> [Task to complete]: In the records below, the line with "(opcodeTable.map fun r" opens the range and the line with "theorem test_write_keeps_canonical : (poke" closes it; print that range exactly and nothing else.

> [Records supplied]:

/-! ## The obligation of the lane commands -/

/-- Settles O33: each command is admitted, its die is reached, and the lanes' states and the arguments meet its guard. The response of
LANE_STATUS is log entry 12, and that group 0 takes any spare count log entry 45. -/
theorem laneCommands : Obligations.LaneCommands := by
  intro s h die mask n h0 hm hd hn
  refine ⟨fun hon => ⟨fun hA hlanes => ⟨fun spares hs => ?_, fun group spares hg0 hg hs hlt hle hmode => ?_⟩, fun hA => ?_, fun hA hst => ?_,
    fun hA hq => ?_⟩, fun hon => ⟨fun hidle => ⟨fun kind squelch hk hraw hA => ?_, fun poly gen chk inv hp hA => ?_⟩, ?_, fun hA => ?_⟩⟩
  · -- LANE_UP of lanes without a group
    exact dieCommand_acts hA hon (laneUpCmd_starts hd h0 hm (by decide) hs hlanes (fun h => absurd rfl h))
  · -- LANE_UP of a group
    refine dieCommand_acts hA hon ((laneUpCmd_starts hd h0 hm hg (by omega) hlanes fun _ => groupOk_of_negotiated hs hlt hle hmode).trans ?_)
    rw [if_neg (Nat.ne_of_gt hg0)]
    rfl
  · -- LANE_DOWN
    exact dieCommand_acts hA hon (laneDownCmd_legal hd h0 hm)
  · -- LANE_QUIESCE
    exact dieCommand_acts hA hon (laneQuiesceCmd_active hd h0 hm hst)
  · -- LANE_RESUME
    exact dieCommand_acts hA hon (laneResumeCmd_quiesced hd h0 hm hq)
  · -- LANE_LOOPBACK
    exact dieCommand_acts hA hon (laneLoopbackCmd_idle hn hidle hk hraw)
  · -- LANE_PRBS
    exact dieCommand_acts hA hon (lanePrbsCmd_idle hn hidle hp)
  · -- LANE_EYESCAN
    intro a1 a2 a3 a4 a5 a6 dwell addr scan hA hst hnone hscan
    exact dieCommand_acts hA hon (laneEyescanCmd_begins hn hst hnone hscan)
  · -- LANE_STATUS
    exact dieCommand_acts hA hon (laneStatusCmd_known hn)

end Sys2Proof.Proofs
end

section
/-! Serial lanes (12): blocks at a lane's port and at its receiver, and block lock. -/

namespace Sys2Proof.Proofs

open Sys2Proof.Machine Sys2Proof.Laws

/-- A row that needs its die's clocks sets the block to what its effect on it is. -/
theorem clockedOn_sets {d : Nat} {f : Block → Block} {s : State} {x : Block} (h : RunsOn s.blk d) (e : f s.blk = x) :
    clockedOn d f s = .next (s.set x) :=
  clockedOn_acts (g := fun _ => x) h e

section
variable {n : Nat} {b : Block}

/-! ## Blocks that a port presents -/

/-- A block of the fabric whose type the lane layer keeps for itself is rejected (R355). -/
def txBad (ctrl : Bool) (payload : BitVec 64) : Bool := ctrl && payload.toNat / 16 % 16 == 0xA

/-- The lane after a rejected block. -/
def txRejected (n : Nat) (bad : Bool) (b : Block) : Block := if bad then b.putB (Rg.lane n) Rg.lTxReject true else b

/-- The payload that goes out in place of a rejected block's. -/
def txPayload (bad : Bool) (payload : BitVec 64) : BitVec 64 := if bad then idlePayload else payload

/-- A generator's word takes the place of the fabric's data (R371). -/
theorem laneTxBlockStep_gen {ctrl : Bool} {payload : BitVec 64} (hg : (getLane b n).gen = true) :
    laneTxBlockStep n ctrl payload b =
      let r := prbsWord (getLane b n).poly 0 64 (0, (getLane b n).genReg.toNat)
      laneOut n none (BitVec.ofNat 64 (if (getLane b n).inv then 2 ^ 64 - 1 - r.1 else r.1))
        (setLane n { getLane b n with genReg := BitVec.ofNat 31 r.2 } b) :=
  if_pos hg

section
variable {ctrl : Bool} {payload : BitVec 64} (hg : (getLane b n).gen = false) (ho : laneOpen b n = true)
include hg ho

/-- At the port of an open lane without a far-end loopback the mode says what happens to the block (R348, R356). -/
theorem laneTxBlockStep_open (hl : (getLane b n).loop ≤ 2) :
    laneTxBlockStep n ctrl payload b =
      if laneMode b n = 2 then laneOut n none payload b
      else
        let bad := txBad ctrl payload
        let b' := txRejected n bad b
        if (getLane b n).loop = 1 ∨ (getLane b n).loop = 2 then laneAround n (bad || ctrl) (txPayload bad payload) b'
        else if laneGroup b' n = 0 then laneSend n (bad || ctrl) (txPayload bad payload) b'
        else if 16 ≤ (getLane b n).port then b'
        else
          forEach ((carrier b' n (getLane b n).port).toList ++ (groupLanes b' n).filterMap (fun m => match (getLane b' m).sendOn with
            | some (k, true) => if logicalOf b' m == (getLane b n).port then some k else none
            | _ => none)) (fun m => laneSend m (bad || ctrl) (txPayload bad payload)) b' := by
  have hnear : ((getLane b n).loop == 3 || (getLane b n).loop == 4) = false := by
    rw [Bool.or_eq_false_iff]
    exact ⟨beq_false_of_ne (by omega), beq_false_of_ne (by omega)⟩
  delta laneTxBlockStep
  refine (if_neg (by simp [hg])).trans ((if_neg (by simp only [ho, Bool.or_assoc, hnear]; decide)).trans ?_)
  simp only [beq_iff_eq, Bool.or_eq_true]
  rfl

==

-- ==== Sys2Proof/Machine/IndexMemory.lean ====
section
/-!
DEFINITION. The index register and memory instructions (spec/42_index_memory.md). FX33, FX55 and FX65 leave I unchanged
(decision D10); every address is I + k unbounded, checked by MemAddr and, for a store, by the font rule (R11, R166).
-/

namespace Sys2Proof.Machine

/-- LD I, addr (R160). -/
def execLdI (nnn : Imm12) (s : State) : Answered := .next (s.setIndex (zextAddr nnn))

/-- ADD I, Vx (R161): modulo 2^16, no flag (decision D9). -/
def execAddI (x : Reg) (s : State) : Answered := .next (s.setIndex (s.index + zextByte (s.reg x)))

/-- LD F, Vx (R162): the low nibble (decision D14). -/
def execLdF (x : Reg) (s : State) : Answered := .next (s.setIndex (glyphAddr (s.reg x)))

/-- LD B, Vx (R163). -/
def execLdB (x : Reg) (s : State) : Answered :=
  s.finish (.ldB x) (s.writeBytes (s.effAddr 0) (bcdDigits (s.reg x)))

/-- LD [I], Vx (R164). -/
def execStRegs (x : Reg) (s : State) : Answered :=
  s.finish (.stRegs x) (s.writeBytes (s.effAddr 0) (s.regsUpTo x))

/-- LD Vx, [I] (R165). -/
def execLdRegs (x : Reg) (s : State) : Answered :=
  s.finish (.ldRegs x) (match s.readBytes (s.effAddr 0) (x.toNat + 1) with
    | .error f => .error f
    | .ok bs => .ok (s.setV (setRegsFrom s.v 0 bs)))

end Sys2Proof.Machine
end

* * *

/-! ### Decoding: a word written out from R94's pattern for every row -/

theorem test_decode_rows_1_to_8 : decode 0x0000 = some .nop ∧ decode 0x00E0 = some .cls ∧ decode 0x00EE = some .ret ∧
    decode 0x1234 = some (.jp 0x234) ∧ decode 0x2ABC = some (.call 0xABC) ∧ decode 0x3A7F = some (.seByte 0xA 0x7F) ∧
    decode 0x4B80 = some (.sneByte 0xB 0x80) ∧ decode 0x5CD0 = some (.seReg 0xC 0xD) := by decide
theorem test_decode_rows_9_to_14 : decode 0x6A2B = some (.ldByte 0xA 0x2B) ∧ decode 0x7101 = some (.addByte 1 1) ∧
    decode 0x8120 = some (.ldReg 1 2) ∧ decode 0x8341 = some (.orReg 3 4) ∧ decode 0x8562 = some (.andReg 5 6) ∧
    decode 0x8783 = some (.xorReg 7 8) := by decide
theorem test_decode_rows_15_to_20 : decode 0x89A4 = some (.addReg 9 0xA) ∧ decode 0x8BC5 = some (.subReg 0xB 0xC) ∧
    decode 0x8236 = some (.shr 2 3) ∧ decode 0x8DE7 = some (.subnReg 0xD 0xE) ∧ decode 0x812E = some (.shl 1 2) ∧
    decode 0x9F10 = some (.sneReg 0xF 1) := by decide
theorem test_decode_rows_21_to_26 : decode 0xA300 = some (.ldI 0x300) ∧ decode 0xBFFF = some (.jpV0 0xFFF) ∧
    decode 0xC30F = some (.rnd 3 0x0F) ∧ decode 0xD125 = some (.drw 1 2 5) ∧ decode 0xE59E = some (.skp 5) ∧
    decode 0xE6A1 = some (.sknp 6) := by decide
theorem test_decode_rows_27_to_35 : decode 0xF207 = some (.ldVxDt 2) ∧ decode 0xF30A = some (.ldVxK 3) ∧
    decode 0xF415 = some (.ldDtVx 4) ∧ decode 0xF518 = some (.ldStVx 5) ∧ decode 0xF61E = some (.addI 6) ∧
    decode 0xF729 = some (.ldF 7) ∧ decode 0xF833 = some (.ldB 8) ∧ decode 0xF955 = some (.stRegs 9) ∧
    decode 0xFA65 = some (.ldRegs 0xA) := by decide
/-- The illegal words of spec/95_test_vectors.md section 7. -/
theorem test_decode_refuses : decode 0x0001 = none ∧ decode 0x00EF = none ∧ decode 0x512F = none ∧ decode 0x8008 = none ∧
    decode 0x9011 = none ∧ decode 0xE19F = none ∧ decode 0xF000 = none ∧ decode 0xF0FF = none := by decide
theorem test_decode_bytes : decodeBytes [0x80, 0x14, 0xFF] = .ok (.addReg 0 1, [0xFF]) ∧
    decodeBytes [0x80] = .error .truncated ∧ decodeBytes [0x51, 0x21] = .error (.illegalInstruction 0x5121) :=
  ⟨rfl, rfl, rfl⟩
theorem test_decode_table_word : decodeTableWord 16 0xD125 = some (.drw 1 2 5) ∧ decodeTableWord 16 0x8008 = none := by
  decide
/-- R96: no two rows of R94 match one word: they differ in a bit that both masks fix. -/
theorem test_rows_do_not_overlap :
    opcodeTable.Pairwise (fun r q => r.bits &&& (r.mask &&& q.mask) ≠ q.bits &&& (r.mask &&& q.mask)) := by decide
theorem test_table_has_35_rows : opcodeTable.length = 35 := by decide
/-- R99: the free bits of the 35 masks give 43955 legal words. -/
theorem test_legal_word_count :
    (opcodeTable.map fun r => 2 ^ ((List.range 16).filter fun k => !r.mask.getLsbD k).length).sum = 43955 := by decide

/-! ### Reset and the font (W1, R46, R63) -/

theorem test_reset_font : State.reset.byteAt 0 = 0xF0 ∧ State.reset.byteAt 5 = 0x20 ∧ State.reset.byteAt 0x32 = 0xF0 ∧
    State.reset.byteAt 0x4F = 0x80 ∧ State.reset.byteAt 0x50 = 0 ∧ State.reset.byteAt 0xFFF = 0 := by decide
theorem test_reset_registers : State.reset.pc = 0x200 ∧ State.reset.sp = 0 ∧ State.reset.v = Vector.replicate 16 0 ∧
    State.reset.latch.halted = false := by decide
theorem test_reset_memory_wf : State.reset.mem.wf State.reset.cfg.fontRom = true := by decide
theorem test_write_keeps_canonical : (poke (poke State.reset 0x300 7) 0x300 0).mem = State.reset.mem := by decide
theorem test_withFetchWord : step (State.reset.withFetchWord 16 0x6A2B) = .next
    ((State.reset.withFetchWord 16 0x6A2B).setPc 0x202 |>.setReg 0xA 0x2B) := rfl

> [Solution below]:
    (opcodeTable.map fun r => 2 ^ ((List.range 16).filter fun k => !r.mask.getLsbD k).length).sum = 43955 := by decide

/-! ### Reset and the font (W1, R46, R63) -/

theorem test_reset_font : State.reset.byteAt 0 = 0xF0 ∧ State.reset.byteAt 5 = 0x20 ∧ State.reset.byteAt 0x32 = 0xF0 ∧
    State.reset.byteAt 0x4F = 0x80 ∧ State.reset.byteAt 0x50 = 0 ∧ State.reset.byteAt 0xFFF = 0 := by decide
theorem test_reset_registers : State.reset.pc = 0x200 ∧ State.reset.sp = 0 ∧ State.reset.v = Vector.replicate 16 0 ∧
    State.reset.latch.halted = false := by decide
theorem test_reset_memory_wf : State.reset.mem.wf State.reset.cfg.fontRom = true := by decide
theorem test_write_keeps_canonical : (poke (poke State.reset 0x300 7) 0x300 0).mem = State.reset.mem := by decide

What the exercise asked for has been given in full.